The pressure for divestment faced by the PCPF marks it out from most other private sector schemes, where the prevailing investment wisdom has been that remaining invested and engaging with ‘sin stocks’ is a more powerful driver of change.

But the scheme is among a significant group of plans where the political pressure surrounding their sponsor can mean trustees are forced to take a different approach.

Pete Smith, principal and senior investment consultant at Barnett Waddingham, said: “For the pension schemes of many organisations that have declared climate emergency, the conundrum facing the MPs’ pension scheme is familiar. 

“The use of pooled funds to reduce costs hinders the flexibility to divest completely from specific companies. For all but the largest schemes, it is too simplistic to say simply divest. 

“The tools to do so need to be available in all asset classes, not just equities. At present they are very limited. Likewise, the ability of pooled fund users to drive change in specific companies through engagement is also limited.”

If trustees do decide to divest from fossil fuels, they then face a significant number of decisions as to how to implement their policy.

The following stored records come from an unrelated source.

-- ==== Sys2Proof/Machine/Telemetry.lean ====
section
/-! DEFINITION. The telemetry data commands (spec 43_telemetry.md R120 to R136): field getters and setters, raw access,
clear. The order of checks is R120: index, enable, operand, access. Positions come from `LAY`. -/

namespace Sys2Proof.Machine

/-- The Float2 value stored at a layout entry (R122, R124). -/
def State.readFloat2 (s : State) (e : LayEntry) : Result :=
  s.readChannel e.en e.off 2 (float2Word (s.byte .tlm e.off) (s.byte .tlm (e.off + 1)))

/-- Store a real operand as Float2 at a layout entry (R123, R125). -/
def State.writeFloat2 (p : Params) (s : State) (e : LayEntry) (wdata : Word) : Result :=
  s.writeChannel e.en e.off (float2Bytes p wdata)

/-- The first byte of a gps axis: x, y, z back to back, 3 bytes each (R130). -/
def axisOffset (e : LayEntry) (axis : Nat) : Nat := e.off + 3 * axis

/-- The Float3 value of a gps axis (R130). -/
def State.readFloat3 (p : Params) (s : State) (e : LayEntry) (axis : Nat) : Result :=
  s.readChannel e.en (axisOffset e axis) 3
    (float3Word p (s.byte .tlm (axisOffset e axis)) (s.byte .tlm (axisOffset e axis + 1))
      (s.byte .tlm (axisOffset e axis + 2)))

/-- Store a real operand as Float3 in a gps axis (R131). -/
def State.writeFloat3 (p : Params) (s : State) (e : LayEntry) (axis : Nat) (wdata : Word) : Result :=
  s.writeChannel e.en (axisOffset e axis) (float3Bytes p wdata)

/-- `TGET_BAT` (R122). -/
def execTgetBat (s : State) : Result := s.readFloat2 s.lay.bat

/-- `TGET_CUR` (R124). -/
def execTgetCur (s : State) : Result := s.readFloat2 s.lay.cur

/-- `TGET_TEMP` (R126). -/
def execTgetTemp (s : State) : Result :=
  s.readChannel s.lay.temp.en s.lay.temp.off 1 (sextByte (s.byte .tlm s.lay.temp.off))

/-- `TGET_RPM` (R128): big-endian. -/
def execTgetRpm (s : State) : Result :=
  s.readChannel s.lay.rpm.en s.lay.rpm.off 2 (sextPair (s.byte .tlm s.lay.rpm.off) (s.byte .tlm (s.lay.rpm.off + 1)))

/-- `TGET_GPS` (R130): the index check comes before the enable check. -/
def execTgetGps (idx : Byte) (s : State) : Result :=
  if 3 ≤ idx.toNat then s.raise .errIndex else s.readFloat3 Config.params s.lay.gps idx.toNat

/-- `TGET_ALM` (R132): alarm `i` exists when `i` is below the alarm count, and is bit `LAY.ALM.bit + i`. -/
def execTgetAlm (idx : Byte) (s : State) : Result :=
  if 3 ≤ idx.toNat then s.raise .errIndex
  else s.readChannel (decide (idx.toNat < s.lay.alm.width)) s.lay.alm.off 1
    (boolWord ((s.byte .tlm s.lay.alm.off).getLsbD (s.lay.alm.bit + idx.toNat)))

/-- `TRDB` (R134): the bound is the record's length, not the physical 17. -/
def execTrdb (idx : Byte) (s : State) : Result :=
  if s.lay.size ≤ idx.toNat then s.raise .errIndex
  else Space.tlm.within idx.toNat 1 (s.answer (zextByte (s.byte .tlm idx.toNat)))

/-- `TSET_BAT` (R123). -/
def execTsetBat (wdata : Word) (s : State) : Result := s.writeFloat2 Config.params s.lay.bat wdata

/-- `TSET_CUR` (R125). -/
def execTsetCur (wdata : Word) (s : State) : Result := s.writeFloat2 Config.params s.lay.cur wdata

/-- `TSET_TEMP` (R127): the low byte wins, no saturation. -/
def execTsetTemp (wdata : Word) (s : State) : Result :=
  s.writeChannel s.lay.temp.en s.lay.temp.off (.ok [lowByte wdata])

/-- `TSET_RPM` (R129): the low 16 bits win, big-endian. -/
def execTsetRpm (wdata : Word) (s : State) : Result :=
  s.writeChannel s.lay.rpm.en s.lay.rpm.off (.ok (lowPair wdata))

/-- `TSET_GPS` (R131): only the three bytes of the named axis change. -/
def execTsetGps (idx : Byte) (wdata : Word) (s : State) : Result :=
  if 3 ≤ idx.toNat then s.raise .errIndex else s.writeFloat3 Config.params s.lay.gps idx.toNat wdata

/-- `TSET_ALM` (R133): only bit `LAY.ALM.bit + idx` of the alarm byte changes. -/
def execTsetAlm (idx : Byte) (wdata : Word) (s : State) : Result :=
  if 3 ≤ idx.toNat then s.raise .errIndex
  else s.writeChannel (decide (idx.toNat < s.lay.alm.width)) s.lay.alm.off
    (.ok [putBit (s.byte .tlm s.lay.alm.off) (s.lay.alm.bit + idx.toNat) (flagBit wdata)])

/-- `TCLR` (R136): all 17 physical bytes, whatever `LAY.size` is. -/
def execTclr (s : State) : Result := (s.writeTlm 0 (List.replicate Config.tlmSize 0#8)).answer 0#32

/-- `TWRB` (R135): the bound is the record's length. -/
def execTwrb (idx : Byte) (wdata : Word) (s : State) : Result :=
  if s.lay.size ≤ idx.toNat then s.raise .errIndex
  else Space.tlm.within idx.toNat 1 ((s.writeTlm idx.toNat [lowByte wdata]).answer 0#32)

end Sys2Proof.Machine
end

“To divest from fossil fuels is not a binary issue. There are a number of different considerations that need to be thought about quite carefully,” said Jennifer O’Neill, senior investment consultant in Aon’s environmental, social and governance and responsible investment practice.

One pitfall she highlighted is trustees assuming that by eliminating prominent fossil fuel extractors, they will solve their climate change problem. In fact, the carbon intensity of a portfolio is affected by companies throughout the value chain.

“Too often the discussion about divesting is focused on the oil and gas sector in isolation, without perhaps looking at the broader picture,” Ms O'Neill said.

“The first question is why, what is it that the trustee board wishes to achieve.”